<<<<
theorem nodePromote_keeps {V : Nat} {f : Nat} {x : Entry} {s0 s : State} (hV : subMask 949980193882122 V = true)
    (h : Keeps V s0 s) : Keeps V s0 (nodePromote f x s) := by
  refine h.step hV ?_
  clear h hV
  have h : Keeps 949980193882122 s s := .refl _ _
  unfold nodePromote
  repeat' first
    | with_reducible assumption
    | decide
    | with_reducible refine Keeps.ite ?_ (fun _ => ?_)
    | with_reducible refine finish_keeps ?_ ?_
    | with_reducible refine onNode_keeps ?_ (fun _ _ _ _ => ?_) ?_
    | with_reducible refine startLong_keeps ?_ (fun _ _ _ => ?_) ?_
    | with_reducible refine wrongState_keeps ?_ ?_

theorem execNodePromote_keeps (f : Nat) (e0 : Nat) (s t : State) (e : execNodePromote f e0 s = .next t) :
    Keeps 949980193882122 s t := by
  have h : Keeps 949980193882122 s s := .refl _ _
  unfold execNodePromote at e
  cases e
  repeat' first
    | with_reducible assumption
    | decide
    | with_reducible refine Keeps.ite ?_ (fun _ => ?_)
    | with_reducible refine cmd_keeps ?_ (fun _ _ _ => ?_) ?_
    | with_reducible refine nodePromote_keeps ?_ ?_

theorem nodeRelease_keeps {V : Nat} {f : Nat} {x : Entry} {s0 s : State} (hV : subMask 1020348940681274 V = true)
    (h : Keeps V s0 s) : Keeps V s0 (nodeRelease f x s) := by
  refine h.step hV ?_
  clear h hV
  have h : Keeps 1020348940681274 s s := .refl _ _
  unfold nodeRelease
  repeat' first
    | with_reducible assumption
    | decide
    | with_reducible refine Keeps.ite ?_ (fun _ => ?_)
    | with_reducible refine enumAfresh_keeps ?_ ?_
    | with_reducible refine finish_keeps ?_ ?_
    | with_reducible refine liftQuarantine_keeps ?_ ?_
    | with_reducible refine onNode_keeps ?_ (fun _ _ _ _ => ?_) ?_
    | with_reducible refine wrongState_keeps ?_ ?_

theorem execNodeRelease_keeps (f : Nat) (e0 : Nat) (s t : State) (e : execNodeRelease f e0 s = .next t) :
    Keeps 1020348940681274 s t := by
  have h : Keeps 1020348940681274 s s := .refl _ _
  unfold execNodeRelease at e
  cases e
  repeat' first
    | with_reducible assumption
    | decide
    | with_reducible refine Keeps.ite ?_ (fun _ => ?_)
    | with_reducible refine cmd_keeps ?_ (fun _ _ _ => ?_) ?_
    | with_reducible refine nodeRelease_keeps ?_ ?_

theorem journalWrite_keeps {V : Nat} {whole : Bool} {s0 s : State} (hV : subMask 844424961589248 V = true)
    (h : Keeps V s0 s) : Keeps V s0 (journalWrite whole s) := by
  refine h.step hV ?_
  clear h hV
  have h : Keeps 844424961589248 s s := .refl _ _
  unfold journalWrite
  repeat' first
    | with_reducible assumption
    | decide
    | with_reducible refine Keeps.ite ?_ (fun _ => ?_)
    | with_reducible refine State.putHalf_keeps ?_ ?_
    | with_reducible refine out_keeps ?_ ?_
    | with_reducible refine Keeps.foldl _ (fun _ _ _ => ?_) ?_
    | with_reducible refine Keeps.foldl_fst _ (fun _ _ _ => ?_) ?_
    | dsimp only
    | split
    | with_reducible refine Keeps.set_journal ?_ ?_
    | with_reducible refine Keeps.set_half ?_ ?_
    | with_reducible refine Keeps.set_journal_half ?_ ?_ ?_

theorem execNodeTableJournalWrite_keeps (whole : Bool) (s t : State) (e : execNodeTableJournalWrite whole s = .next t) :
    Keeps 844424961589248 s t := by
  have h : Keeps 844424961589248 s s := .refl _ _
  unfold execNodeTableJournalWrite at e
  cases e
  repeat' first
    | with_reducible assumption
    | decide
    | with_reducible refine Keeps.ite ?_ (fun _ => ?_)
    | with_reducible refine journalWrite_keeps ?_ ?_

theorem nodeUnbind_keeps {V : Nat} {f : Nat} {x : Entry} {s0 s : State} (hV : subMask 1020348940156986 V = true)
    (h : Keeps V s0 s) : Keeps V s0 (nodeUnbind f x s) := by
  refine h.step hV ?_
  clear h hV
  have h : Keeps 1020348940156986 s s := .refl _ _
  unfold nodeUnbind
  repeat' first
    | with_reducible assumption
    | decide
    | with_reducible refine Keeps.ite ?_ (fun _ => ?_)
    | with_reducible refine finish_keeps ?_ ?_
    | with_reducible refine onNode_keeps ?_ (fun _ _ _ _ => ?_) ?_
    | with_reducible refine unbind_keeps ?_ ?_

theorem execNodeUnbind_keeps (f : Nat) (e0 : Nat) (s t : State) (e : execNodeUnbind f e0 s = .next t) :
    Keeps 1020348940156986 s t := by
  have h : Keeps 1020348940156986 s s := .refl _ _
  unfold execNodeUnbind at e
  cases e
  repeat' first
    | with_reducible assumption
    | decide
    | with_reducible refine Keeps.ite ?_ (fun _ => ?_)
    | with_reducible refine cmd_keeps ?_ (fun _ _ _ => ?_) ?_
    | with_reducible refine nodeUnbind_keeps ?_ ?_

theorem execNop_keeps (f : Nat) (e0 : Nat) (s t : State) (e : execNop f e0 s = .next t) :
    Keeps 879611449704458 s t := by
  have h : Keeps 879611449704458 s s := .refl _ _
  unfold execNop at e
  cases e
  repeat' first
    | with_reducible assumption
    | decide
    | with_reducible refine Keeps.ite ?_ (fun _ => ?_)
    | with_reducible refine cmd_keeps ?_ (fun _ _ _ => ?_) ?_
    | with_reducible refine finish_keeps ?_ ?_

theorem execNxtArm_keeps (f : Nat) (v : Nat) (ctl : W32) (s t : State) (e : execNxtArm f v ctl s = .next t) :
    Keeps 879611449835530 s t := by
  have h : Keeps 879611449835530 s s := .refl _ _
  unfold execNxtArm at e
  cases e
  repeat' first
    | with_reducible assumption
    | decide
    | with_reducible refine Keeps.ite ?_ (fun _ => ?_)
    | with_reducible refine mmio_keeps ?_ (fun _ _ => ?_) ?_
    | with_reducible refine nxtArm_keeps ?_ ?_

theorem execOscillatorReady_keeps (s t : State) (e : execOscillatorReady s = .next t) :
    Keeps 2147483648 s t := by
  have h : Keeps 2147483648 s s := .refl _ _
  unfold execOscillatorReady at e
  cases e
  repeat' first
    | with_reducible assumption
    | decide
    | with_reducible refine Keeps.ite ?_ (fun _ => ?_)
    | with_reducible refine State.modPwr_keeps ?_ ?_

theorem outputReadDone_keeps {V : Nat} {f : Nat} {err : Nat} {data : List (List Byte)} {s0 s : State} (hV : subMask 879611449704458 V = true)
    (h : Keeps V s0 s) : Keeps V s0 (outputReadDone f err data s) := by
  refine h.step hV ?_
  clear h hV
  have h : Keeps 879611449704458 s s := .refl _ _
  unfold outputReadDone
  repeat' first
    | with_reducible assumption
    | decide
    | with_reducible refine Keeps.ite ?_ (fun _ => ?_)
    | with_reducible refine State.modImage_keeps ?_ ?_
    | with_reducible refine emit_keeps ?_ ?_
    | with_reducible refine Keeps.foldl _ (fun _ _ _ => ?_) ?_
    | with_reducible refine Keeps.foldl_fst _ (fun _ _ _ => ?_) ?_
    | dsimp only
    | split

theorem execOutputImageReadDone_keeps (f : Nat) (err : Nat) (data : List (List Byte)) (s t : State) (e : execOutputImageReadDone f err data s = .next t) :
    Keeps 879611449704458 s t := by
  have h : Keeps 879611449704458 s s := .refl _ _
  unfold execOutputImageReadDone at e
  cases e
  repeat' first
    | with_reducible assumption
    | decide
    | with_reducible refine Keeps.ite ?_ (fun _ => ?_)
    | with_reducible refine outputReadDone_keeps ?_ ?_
>>>>
<<<<
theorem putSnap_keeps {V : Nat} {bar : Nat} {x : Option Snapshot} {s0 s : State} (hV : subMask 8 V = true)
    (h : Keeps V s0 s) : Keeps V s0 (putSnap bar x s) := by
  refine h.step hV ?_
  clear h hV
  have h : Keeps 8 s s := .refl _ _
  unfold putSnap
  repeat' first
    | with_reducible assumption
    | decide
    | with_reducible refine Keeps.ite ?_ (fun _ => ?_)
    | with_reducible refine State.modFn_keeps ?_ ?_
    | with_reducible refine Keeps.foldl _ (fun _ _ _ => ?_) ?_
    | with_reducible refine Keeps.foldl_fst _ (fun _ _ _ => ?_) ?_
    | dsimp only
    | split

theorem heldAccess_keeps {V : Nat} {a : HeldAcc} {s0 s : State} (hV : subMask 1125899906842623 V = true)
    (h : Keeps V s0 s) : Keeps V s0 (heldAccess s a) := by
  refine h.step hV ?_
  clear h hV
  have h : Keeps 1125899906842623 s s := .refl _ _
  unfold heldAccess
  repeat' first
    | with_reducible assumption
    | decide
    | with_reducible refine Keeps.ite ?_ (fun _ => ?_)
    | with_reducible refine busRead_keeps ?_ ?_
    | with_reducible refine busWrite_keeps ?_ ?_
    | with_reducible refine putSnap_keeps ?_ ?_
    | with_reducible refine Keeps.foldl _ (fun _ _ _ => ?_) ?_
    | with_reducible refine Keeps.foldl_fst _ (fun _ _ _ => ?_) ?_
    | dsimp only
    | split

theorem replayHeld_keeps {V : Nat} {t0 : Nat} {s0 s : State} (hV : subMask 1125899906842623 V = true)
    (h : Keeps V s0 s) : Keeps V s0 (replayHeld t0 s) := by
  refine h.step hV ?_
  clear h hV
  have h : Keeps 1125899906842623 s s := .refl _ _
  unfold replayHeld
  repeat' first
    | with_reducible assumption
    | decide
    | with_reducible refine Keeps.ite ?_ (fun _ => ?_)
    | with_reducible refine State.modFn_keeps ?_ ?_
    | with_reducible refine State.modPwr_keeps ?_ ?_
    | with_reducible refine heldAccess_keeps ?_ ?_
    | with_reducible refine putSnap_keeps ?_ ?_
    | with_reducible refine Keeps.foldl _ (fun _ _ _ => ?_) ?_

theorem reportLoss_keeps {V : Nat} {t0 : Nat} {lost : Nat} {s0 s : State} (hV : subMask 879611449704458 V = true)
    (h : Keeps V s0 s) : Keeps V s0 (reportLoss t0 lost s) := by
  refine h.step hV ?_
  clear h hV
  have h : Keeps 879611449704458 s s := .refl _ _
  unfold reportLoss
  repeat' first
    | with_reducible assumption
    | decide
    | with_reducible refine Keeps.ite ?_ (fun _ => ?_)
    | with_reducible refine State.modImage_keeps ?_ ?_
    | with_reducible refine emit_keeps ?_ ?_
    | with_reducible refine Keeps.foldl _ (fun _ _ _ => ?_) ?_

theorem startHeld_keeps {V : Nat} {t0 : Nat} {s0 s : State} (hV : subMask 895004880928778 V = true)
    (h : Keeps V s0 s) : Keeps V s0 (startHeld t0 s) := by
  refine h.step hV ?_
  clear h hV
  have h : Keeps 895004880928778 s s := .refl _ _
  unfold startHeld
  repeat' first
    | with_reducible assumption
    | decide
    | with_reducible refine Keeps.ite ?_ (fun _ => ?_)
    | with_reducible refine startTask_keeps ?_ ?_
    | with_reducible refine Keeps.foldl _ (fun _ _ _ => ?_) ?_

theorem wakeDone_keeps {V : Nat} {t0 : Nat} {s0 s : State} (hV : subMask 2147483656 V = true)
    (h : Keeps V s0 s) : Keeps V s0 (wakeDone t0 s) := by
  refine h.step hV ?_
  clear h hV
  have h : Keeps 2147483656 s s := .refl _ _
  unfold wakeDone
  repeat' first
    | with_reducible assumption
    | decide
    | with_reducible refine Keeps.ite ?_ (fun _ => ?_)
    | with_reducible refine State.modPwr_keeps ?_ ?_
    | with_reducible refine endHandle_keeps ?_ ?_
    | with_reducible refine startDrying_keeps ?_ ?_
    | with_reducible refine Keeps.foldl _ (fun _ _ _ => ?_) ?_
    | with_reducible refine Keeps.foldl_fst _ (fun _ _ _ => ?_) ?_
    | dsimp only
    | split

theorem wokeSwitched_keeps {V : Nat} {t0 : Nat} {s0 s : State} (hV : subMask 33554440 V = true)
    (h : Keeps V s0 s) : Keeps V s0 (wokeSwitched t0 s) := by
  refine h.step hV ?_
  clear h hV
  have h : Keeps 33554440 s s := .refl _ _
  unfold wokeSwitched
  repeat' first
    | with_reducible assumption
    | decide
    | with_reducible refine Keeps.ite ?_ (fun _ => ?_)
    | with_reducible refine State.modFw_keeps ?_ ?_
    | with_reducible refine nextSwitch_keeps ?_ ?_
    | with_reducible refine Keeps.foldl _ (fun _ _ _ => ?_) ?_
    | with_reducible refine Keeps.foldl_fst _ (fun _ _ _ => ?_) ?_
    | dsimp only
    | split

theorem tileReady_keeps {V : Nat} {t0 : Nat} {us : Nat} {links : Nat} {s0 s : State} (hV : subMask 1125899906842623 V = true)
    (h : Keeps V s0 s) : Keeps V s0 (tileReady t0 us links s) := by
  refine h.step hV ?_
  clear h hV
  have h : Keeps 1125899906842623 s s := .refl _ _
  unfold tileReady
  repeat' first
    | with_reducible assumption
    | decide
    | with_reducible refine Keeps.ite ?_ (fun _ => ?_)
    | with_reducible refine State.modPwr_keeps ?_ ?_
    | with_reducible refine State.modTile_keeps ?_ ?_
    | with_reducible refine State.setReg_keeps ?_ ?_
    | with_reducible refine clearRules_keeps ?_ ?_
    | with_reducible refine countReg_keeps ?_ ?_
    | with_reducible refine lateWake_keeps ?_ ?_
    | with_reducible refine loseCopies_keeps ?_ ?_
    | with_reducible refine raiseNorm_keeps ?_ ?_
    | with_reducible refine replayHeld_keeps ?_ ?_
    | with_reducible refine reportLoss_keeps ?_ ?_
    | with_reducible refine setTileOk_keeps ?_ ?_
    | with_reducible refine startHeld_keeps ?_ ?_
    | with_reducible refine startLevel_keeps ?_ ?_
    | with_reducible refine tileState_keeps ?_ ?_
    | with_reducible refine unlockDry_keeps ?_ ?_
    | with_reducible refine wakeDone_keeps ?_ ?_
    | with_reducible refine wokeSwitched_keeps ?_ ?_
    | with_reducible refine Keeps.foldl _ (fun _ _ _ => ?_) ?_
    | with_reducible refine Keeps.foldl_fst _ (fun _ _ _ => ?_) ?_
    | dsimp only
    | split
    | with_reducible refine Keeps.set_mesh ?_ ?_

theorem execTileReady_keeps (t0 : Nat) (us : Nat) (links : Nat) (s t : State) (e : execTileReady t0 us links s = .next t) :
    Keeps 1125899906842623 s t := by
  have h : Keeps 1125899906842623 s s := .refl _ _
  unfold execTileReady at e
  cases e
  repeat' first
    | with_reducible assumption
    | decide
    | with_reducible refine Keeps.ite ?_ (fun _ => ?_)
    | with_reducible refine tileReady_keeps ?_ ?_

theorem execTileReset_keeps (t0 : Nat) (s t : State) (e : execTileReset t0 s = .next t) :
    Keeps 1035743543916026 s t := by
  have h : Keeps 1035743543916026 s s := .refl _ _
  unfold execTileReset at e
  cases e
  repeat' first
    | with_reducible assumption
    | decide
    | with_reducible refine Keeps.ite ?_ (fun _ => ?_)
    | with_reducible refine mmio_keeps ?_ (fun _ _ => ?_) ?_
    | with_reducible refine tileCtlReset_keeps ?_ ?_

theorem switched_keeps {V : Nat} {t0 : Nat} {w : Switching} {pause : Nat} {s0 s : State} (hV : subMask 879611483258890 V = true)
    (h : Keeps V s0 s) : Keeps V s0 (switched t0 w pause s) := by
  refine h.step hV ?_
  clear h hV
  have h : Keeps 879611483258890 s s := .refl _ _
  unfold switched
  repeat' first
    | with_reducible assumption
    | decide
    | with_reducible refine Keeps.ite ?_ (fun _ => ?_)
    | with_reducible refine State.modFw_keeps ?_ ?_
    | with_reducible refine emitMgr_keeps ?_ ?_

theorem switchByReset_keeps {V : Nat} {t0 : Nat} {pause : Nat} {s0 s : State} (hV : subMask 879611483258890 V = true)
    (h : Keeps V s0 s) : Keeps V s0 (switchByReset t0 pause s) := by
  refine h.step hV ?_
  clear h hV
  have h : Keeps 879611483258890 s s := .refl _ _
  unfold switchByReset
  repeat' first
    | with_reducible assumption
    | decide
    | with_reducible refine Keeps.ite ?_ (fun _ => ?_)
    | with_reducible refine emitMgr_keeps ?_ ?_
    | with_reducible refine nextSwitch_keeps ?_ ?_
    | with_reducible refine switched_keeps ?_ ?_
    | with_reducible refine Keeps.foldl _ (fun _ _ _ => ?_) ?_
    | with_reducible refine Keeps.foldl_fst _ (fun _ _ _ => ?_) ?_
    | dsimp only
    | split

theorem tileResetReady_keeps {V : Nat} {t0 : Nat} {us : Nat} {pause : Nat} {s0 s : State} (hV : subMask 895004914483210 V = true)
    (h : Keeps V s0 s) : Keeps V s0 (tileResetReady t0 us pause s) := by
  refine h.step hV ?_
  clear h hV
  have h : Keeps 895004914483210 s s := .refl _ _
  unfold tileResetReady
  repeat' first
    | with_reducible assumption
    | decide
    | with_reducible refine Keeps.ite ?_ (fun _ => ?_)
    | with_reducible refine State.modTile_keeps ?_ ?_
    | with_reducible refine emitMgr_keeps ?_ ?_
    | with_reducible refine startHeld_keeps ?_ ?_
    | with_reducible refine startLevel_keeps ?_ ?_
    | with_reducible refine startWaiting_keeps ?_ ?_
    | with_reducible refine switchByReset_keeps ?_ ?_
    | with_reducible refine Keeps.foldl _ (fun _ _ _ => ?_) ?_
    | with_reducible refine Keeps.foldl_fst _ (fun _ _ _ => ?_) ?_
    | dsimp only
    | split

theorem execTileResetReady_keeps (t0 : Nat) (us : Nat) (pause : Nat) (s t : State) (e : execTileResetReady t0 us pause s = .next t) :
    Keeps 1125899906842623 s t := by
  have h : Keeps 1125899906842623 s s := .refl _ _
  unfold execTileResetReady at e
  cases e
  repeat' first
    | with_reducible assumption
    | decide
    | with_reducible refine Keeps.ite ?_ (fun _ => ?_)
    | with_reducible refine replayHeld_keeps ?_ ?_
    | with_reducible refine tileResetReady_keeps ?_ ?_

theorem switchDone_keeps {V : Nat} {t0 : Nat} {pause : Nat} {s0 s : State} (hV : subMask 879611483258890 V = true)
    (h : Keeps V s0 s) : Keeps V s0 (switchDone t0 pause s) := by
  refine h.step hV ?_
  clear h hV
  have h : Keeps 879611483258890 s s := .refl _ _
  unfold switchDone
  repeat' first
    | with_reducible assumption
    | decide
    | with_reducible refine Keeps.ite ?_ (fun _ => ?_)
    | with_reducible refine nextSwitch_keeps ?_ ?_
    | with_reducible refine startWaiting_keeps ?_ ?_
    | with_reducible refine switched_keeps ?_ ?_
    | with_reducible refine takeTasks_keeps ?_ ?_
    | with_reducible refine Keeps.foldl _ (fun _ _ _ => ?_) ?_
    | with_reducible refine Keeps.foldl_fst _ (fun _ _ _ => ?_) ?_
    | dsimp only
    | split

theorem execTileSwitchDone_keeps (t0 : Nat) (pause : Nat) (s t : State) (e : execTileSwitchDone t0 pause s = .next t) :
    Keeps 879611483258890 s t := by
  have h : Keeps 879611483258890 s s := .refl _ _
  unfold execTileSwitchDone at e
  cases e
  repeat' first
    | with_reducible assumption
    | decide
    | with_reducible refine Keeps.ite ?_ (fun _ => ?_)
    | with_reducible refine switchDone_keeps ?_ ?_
>>>>
Identify and extract each line of the listing that contains "data".

theorem outputReadDone_keeps {V : Nat} {f : Nat} {err : Nat} {data : List (List Byte)} {s0 s : State} (hV : subMask 879611449704458 V = true)
    (h : Keeps V s0 s) : Keeps V s0 (outputReadDone f err data s) := by
theorem execOutputImageReadDone_keeps (f : Nat) (err : Nat) (data : List (List Byte)) (s t : State) (e : execOutputImageReadDone f err data s = .next t) :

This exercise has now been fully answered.